RV House Battery Safety
When working with RV house batteries, keep in mind these safety basics. Refer to your battery owner’s guide and make sure to observe all guidelines from the manufacturer.
- Always wear protective safety googles/glasses.
- Always wear protective gloves.
- Remove all jewelry.
- Disconnect the black negative cable from your battery before disconnecting the red positive cable.
- RV house batteries in use should always be vented to the outside since they can produce hydrogen gas.
- Never add acid to a flooded cell battery.
- All damaged or leaking batteries should be replaced immediately.
- Never attempt to charge a battery that is damaged or frozen.
- Never attempt to charge a battery that is hot to the touch.
- Never insert a metal thermometer into a battery cell. This could result in an explosion.
- Properly dispose of all retired batteries. The batteries are considered hazardous waste.
RV House Battery Maintenance
Follow your battery manufacturer’s guidelines for maintenance. Here are some basic guidelines that may apply based on your battery type and the environmental and usage conditions. Heat from either the environment or excessive usage will accelerate corrosion.
- Disconnect batteries and clean battery posts and terminal connections. There are specialized battery brushes available.
- Tighten and lubricate terminal connections to prevent oxidation and minimize corrosion. Use an anti-corrosion spray or dielectric grease based on your manufacturer’s recommendation.
- Add water to flooded cell batteries. Generally, the added distilled water should not exceed 1/8 to ¼ inch above the lead plate. These batteries lose some water every time they are charged.
- Completely charge your batteries before storing your rig. As part of your storage process, also disconnect all electric connections, including the serial or parallel connectors. This is extremely important since many RV appliances pull current even when they are turned off. Monitors, detectors and entertainment devices all contribute to drawing down the charge levels if the battery remains connected. Even when disconnected your battery will lose some of its charge each month it is in storage. Flooded cell batteries lose their charge at a faster rate than sealed batteries. It is a good idea to reconnect the battery and charge it during the storage period, restoring it to fully charged status.
- Test the conductivity of your battery by using a digital voltmeter after 12 hours of non-usage and non-charging. Load testing can be done at an auto parts store.
- Equalizing batteries – Sulfite crystals can be loosened from the lead plates by performing a controlled overcharge of flooded cell batteries. Each cell’s state of charge can be checked by using a battery hydrometer. Carefully follow the manufacturer’s instructions and safety guidelines if attempting this maintenance on a flooded cell battery.
Buying New RV Batteries
When a house battery fails, it is best to replace all the batteries at the same since they work together.
When you are shopping for RV vehicle and house batteries, note the offered warranty. In many cases the battery will not function for the full warranty period.
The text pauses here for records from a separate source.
theorem exec_hifFuncRingsWrite_of_refused (hf : f < 16)
    (refused : rangeOk s (portOf f) n (bf v 15 0) (bf v 31 16) = false ∨ anyRingOn s (8 * portOf f + n) = true) :
    exec (.hifFuncRingsWrite f n v) s = .next s := by
  change execHifFuncRingsWrite f n v s = _
  unfold execHifFuncRingsWrite
  rw [Laws.unit_eq hf, Laws.ok_eq]
  obtain broken | inUse := refused
  · simp only [broken, Bool.and_false, Bool.false_and, Bool.false_eq_true, if_false]
  · simp only [inUse, Bool.not_true, Bool.and_false, Bool.false_eq_true, if_false]

/-- Settles O14: an ID outside the port or of another function contradicts `rangeOk`, and a ring in use is the write's
other refusal. -/
theorem ringRangeWriteRefused : Obligations.RingRangeWriteRefused := by
  unfold Obligations.RingRangeWriteRefused
  rintro s f n v hf (⟨r, fromBase, toEnd, outside⟩ | ⟨k, r, hk, other, fromBase, toEnd, owned⟩ | inUse)
  · refine exec_hifFuncRingsWrite_of_refused hf (.inl (Bool.eq_false_iff.2 fun accepted => ?_))
    have inPort := mem_port_of_rangeOk accepted ⟨fromBase, toEnd⟩
    omega
  · refine exec_hifFuncRingsWrite_of_refused hf (.inl (Bool.eq_false_iff.2 fun accepted => ?_))
    have notOwned := inRange_eq_false_of_rangeOk accepted ⟨fromBase, toEnd⟩ hk other
    exact Bool.false_ne_true (notOwned.symm.trans owned)
  · exact exec_hifFuncRingsWrite_of_refused hf (.inr inUse)

end Sys2Proof

/-! What a step keeps: the tick on an empty queue, and any command at its front (O1 to O4, O6 to O8). -/

namespace Sys2Proof
open Sys2Proof.Machine Sys2Proof.Laws

variable {s t : State}

theorem kept_of_step (went : step s = .next t) : ∃ now l, Kept { s with now := now, pending := l } t := by
  cases queue : s.pending with
  | nil =>
    obtain rfl : idle s = t := by simpa only [step_nil queue, Host.Outcome.next.injEq] using went
    exact ⟨s.now + tickUnits s, s.pending, idle_kept⟩
  | cons c l => exact ⟨s.now, l, exec_keptR t (step_cons queue ▸ went)⟩

theorem invariant_of_queue {now : Nat} {l : List Instr} : Invariant s → Invariant { s with now := now, pending := l } :=
  fun ⟨wf, pins, shape⟩ => ⟨wf, pins, shaped_of_lengths (s := s) rfl shape⟩

theorem Laws.Kept.invariant (kept : Kept s t) : Invariant s → Invariant t :=
  fun ⟨wf, pins, shape⟩ => ⟨kept.mem wf, kept.pins pins, kept.shape shape⟩

/-- Settles O4: the tick and the commands each keep what `Kept` states, whose three parts are the invariant's. -/
theorem stepKeepsTheInvariant : Obligations.StepKeepsTheInvariant := fun _ _ before went =>
  have ⟨_, _, kept⟩ := kept_of_step went
  kept.invariant (invariant_of_queue before)

/-- Settles O8, from the same frame of a step. -/
theorem identityAndSecurityVersionNeverGoBack : Obligations.IdentityAndSecurityVersionNeverGoBack := fun _ _ went =>
  have ⟨_, _, kept⟩ := kept_of_step went
  ⟨kept.variant, kept.stepping, kept.serial, kept.secVer⟩

/-- Settles O6: a command keeps the queue, by the frame of every command. -/
theorem commandsLeaveTheQueue : Obligations.CommandsLeaveTheQueue := fun _ _ _ ran => (exec_keptR _ ran).pending

/-- Settles O7: a command keeps the time or sets it to 0, by the same frame. -/
theorem deviceTimeRunsUntilPowerOnReset : Obligations.DeviceTimeRunsUntilPowerOnReset := fun _ _ _ ran => (exec_keptR _ ran).time

/-- Settles O3: each list of the reset state has its fixed length. -/
theorem resetMeetsTheInvariant : Obligations.ResetMeetsTheInvariant := by
  refine ⟨⟨rfl, fun _ => ⟨rfl, rfl⟩, ?_⟩, rfl⟩
  constructor <;> rfl

/-- Settles O1: the step is defined so. -/
theorem stepRunsTheFrontCommand : Obligations.StepRunsTheFrontCommand := fun _ _ _ => rfl

theorem reprogramFirewalls_frame : reprogramFirewalls s =
    { s with pwr := { s.pwr with firewallShut := (reprogramFirewalls s).pwr.firewallShut } } := by
  unfold reprogramFirewalls
  split <;> rfl

theorem idle_frame : idle s = { s with
    now := s.now + tickUnits s
    mem := { s.mem with dev := (idle s).mem.dev }
    hif := { s.hif with cmds := (idle s).hif.cmds }
    bow := { s.bow with frets := (idle s).bow.frets }
    stream := { s.stream with
      storeWaitUs := (idle s).stream.storeWaitUs, storeSeen := (idle s).stream.storeSeen
      ddrWaitUs := (idle s).stream.ddrWaitUs, ddrSeen := (idle s).stream.ddrSeen }
    wst := { s.wst with running := (idle s).wst.running }
    wstMore := { s.wstMore with scrubAt := (idle s).wstMore.scrubAt }
    pwr := { s.pwr with firewallShut := (idle s).pwr.firewallShut } } := by
  have moved := idle_clockOnly (s := s)
  unfold idle
  generalize scrubTick (feedTick (tick s)) = u at moved ⊢
  rw [reprogramFirewalls_frame]
  unfold ClockOnly at moved
  rw [moved]
  rfl

/-- Settles O2: `idle` is that tick, and `idle_frame` says which fields it moves. -/
theorem emptyQueueLetsOneTickPass : Obligations.EmptyQueueLetsOneTickPass := fun s empty =>
  have now : (idle s).now = s.now + tickUnits s := congrArg State.now idle_frame
  ⟨idle s, step_nil empty, now, idle_firewall, by rw [now]; exact idle_frame, idle_quiet⟩

end Sys2Proof

/-! Every command that the part can be given answers (O5). A row either answers at once or checks the numbers of its units
first, and `wellFormed` is what these checks need. -/

namespace Sys2Proof
open Sys2Proof.Machine Sys2Proof.Laws

variable {s t : State}

/-- An outcome that goes on. -/
def GoesOn (r : Res) : Prop := ∃ t, r = .next t

theorem goesOn_ok : GoesOn (ok s) := ⟨s, rfl⟩
theorem goesOn_unit {n k : Nat} {r : Res} (h : n < k) (goes : GoesOn r) : GoesOn (unit n k r) := (unit_eq h).symm ▸ goes
theorem goesOn_regWrite {f b : Nat} {r : Res} (h : f < 16) (goes : GoesOn r) : GoesOn (regWrite f b s r) := by
  unfold regWrite
  refine goesOn_unit h ?_
  split
  · exact goes
  · exact goesOn_ok
theorem goesOn_ringOp {f : Nat} {held : Bool} {g : Nat → State → State} (h : f < 16) : GoesOn (ringOp f held g s) :=
  goesOn_unit h goesOn_ok

/-- Settles O5: the constructors are grouped by the range checks that their rows make, and each check is one of the command's
`wellFormed`. -/
theorem possibleCommandsAnswer : Obligations.PossibleCommandsAnswer := by
  unfold Obligations.PossibleCommandsAnswer
  intro i s h
  change GoesOn (exec i s)
  cases i with
  | matmul | attention | attentionBwd | recurrent | scan | conv | pool | regroup | gcoreRun | visionPass | streamModel
  | copy | fill | modelPlace | barrier | fenceSignal | powerHint | fusedGroup | nop | sessionOpen | sessionClose
  | sessionTruncate | prefixAttach | prefixPublish | prefixDrop | cameraBind | cameraUnbind | droneConfig | wakePlanSet
  | prerollReplay | installBegin | installData | installCommit | installCancel | modelRelease | fwWrite | fwActivate
  | domainSet | safetyConfigure | safetyRun | safetyStop | safetyClear | safetyGoldenSet | safetySelftest
  | submissionDoorbell | headDoorbell | descriptorAccept | descriptorFetchError | recordWriteError | fencedCommandStart
  | commandComplete | interruptCoalesceTimeout | preemptGraceExpiry | passStart | unitFetchIssue | unitPartArrive
  | lateBudgetExpiry | ddrCopyRereadDone | migrationEpochExpiry | migrationPromote | migrationCopyDone | migrationSlotReuse
  | refreshLimitReached | relocationRaise | disturbOverrun | relocationCopyDone | journalRecordDurable
  | journalCheckpointTrigger | bstateDeltaTimer | ageClockMinute | zhDmaq | zhDmaw | zhInfo | zhExit | gcoreBudgetExpiry
  | powerHintPrepare | powerHintPhaseStart | powerHintRestore | hotsetResize | hotSwitchDone | detectorFrame
  | detectorCandidateQuiet | detectorCandidateTimeout | detectorHoldoffExpiry | prerollBlockBoundary | droneConfigTakeEffect
  | vibSample | levelSample | cameraMotionSample | camSampleTimeout | vibFault | frameRingDoorbell | pipelineLineBoundary
  | memoryPassStart | inlineOutputsComplete | safetyJobEnd | frameDeadlineExpiry | absentFrameTimeout | verdictRingDoorbell
  | keasterParityError | partitionFormed | capoTick | pgmBudgetTick | droopSelfCheck | thermalCapStep | thermalLevelExit
  | dipHoldoffExpiry | stormCapEnd | clockMonitorWindow | aonRtcMonitorWindow | pllLossOfLock | debugCheckDone
  | debugResponseTimeout | jtagExtest | slotEraseDone | handoverBootCheckDone | handoverFirmwareReady | handoverTakeover
  | handoverTimeout | installGranuleDurable | suppliesValid | resetNAssert | pegWatchdogExpiry | engineResetDone
  | startFretTestDone | completionError | ddr5PatrolScrubDue | avsCurrentCheck =>
    exact goesOn_ok
  | eventLostRecord | hifVersionWrite | hifFuncRingsWrite | registerWrite | sliceComplete | sliceWatchdogExpiry | fretFault
  | stringBufferDoubleError | windowRefetchDone | weightStoreReadDone | chunkDecodeDone | programDone | erasePendingErase
  | blockEraseDone | patrolDue | dieFailed | fretDmaDone | pdmFault | planHoldExpiry | verifierScore | preloadStart
  | csiFrameStart | csiLinePacket | csiFrameEnd | frameEndTimeout | lockstepMismatch | islandSramDoubleError | droopRecovery
  | tempSample | supplyWarningCrossing | supplyRecovered | supplyResetCrossing | powerGood | powerGoodTimeout | clockLock
  | memoryPhaseDone | logicPhaseDone | domainPowerDownStart | powerDownDone | autoIdleExpiry | getCertificate | challenge
  | getMeasurements | keyExchange | endSession | confSet | confExit | perstNAssert | perstNRelease | hotReset
  | functionLevelReset | vfEnableChange | linkUp | linkRecovery | pcieCorrectableError | unsupportedRequest | poisonedWrite
  | pcieFatalError | busMasterDisable | d3hotEntry | aspmL1Request | ptmDialogue | hifPtmStampRead | bar4WindowRead
  | bar4WindowWrite | mmuInvalDone | powerSwitchReady | suspendDieReady | csiDeskew | configurationRequest | linkL1Exit
  | negotiateAlgorithms | keyUpdate | heartbeat | sessionLoss =>
    simp only [possible, wellFormed, Bool.and_eq_true, decide_eq_true_eq] at h
    exact goesOn_unit (by omega) goesOn_ok
  | droopCrossing | droopStuck | gcoreInstruction | sotError =>
    simp only [possible, wellFormed, Bool.and_eq_true, decide_eq_true_eq] at h
    exact goesOn_unit (by omega) (goesOn_unit (by omega) goesOn_ok)
  | startPatrol | startCompaction | startScrub | bowPortSplitWrite | bowHotsetCtrlWrite | drnPlanKick | drnPlanAck
  | ddrTrainInvalidate | debugRequest | debugSubmit | fwuOpen | fwuAbort | fwuRaiseSec | rstCtrlWarm | rstEngineStart
  | mmuInvalPage | mmuInvalAll | ddrMigCtrlWrite =>
    simp only [possible, wellFormed, Bool.and_eq_true, decide_eq_true_eq] at h
    exact goesOn_regWrite (by omega) goesOn_ok
  | bowHotPinWrite | atnKeyWrite =>
    simp only [possible, wellFormed, Bool.and_eq_true, decide_eq_true_eq] at h
    exact goesOn_regWrite (by omega) (goesOn_unit (by omega) goesOn_ok)
  | ringEnable | ringDrain | ringAbort | ringDisable =>
    simp only [possible, wellFormed, Bool.and_eq_true, decide_eq_true_eq] at h
    exact goesOn_ringOp (by omega)
  | msixUnmask f v =>
    simp only [possible, wellFormed, Bool.and_eq_true, decide_eq_true_eq, and_true] at h
    exact goesOn_unit h.1 (goesOn_unit (k := vectorCount f) h.2 goesOn_ok)
  | sramCorrectedWriteback u =>
    cases u <;> simp only [possible, wellFormed, EccUnit.ok, Bool.and_eq_true, decide_eq_true_eq] at h <;>
      exact goesOn_unit (by omega) (goesOn_unit (by omega) goesOn_ok)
You may be able to apply a rebate on your new battery purchase.
Also, be prepared for sticker shock when you see how expensive new deep cycling batteries are when compared to vehicle batteries. If you are ready to shop for new house batteries, be aware of the amp hours you want and need as well as the space you have in your battery compartment. Some batteries with higher amp hours are bigger than the lower amp hour batteries. Also be aware of the electrical cabling you have: serial or parallel configuration.